-- ==== Sys2Proof/Laws/State.lean ====
section
/-! SUPPORT. One lemma per field and update of the machine's state: what each update of Base.lean writes, and every
field that it leaves alone. -/

namespace Sys2Proof.Laws
open Sys2Proof.Machine

/-! ## State.modCtx: the contexts -/

@[simp] theorem modCtx_time (s : State) (c : Nat) (f : Context → Context) : (s.modCtx c f).time = s.time := rfl
@[simp] theorem modCtx_tick (s : State) (c : Nat) (f : Context → Context) : (s.modCtx c f).tick = s.tick := rfl
@[simp] theorem modCtx_script (s : State) (c : Nat) (f : Context → Context) : (s.modCtx c f).script = s.script := rfl
@[simp] theorem modCtx_cur (s : State) (c : Nat) (f : Context → Context) : (s.modCtx c f).cur = s.cur := rfl
@[simp] theorem modCtx_slots (s : State) (c : Nat) (f : Context → Context) : (s.modCtx c f).slots = s.slots := rfl
@[simp] theorem modCtx_errors (s : State) (c : Nat) (f : Context → Context) : (s.modCtx c f).errors = s.errors := rfl
@[simp] theorem modCtx_merging (s : State) (c : Nat) (f : Context → Context) : (s.modCtx c f).merging = s.merging := rfl
@[simp] theorem modCtx_fuses (s : State) (c : Nat) (f : Context → Context) : (s.modCtx c f).fuses = s.fuses := rfl
@[simp] theorem modCtx_boot (s : State) (c : Nat) (f : Context → Context) : (s.modCtx c f).boot = s.boot := rfl
@[simp] theorem modCtx_fabric (s : State) (c : Nat) (f : Context → Context) : (s.modCtx c f).fabric = s.fabric := rfl
@[simp] theorem modCtx_ports (s : State) (c : Nat) (f : Context → Context) : (s.modCtx c f).ports = s.ports := rfl
@[simp] theorem modCtx_featAck (s : State) (c : Nat) (f : Context → Context) : (s.modCtx c f).featAck = s.featAck := rfl
@[simp] theorem modCtx_accepted (s : State) (c : Nat) (f : Context → Context) : (s.modCtx c f).accepted = s.accepted := rfl
@[simp] theorem modCtx_readData (s : State) (c : Nat) (f : Context → Context) : (s.modCtx c f).readData = s.readData := rfl
@[simp] theorem modCtx_readPoisoned (s : State) (c : Nat) (f : Context → Context) : (s.modCtx c f).readPoisoned = s.readPoisoned := rfl
@[simp] theorem modCtx_remoteData (s : State) (c : Nat) (f : Context → Context) : (s.modCtx c f).remoteData = s.remoteData := rfl
@[simp] theorem modCtx_remoteCause (s : State) (c : Nat) (f : Context → Context) : (s.modCtx c f).remoteCause = s.remoteCause := rfl
@[simp] theorem modCtx_parts (s : State) (c : Nat) (f : Context → Context) : (s.modCtx c f).parts = s.parts := rfl
@[simp] theorem modCtx_ctxs (s : State) (c : Nat) (f : Context → Context) : (s.modCtx c f).ctxs = s.ctxs.modify c f := rfl
@[simp] theorem modCtx_nodes (s : State) (c : Nat) (f : Context → Context) : (s.modCtx c f).nodes = s.nodes := rfl
@[simp] theorem modCtx_teams (s : State) (c : Nat) (f : Context → Context) : (s.modCtx c f).teams = s.teams := rfl
@[simp] theorem modCtx_groups (s : State) (c : Nat) (f : Context → Context) : (s.modCtx c f).groups = s.groups := rfl
@[simp] theorem modCtx_cores (s : State) (c : Nat) (f : Context → Context) : (s.modCtx c f).cores = s.cores := rfl
@[simp] theorem modCtx_mem (s : State) (c : Nat) (f : Context → Context) : (s.modCtx c f).mem = s.mem := rfl
@[simp] theorem modCtx_net (s : State) (c : Nat) (f : Context → Context) : (s.modCtx c f).net = s.net := rfl
@[simp] theorem modCtx_sessions (s : State) (c : Nat) (f : Context → Context) : (s.modCtx c f).sessions = s.sessions := rfl
@[simp] theorem modCtx_placements (s : State) (c : Nat) (f : Context → Context) : (s.modCtx c f).placements = s.placements := rfl
@[simp] theorem modCtx_cmdIds (s : State) (c : Nat) (f : Context → Context) : (s.modCtx c f).cmdIds = s.cmdIds := rfl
* * * * *
Required action: Search the entries above for the word "field" and copy each line where it appears.

Exercise output:
/-! SUPPORT. One lemma per field and update of the machine's state: what each update of Base.lean writes, and every
field that it leaves alone. -/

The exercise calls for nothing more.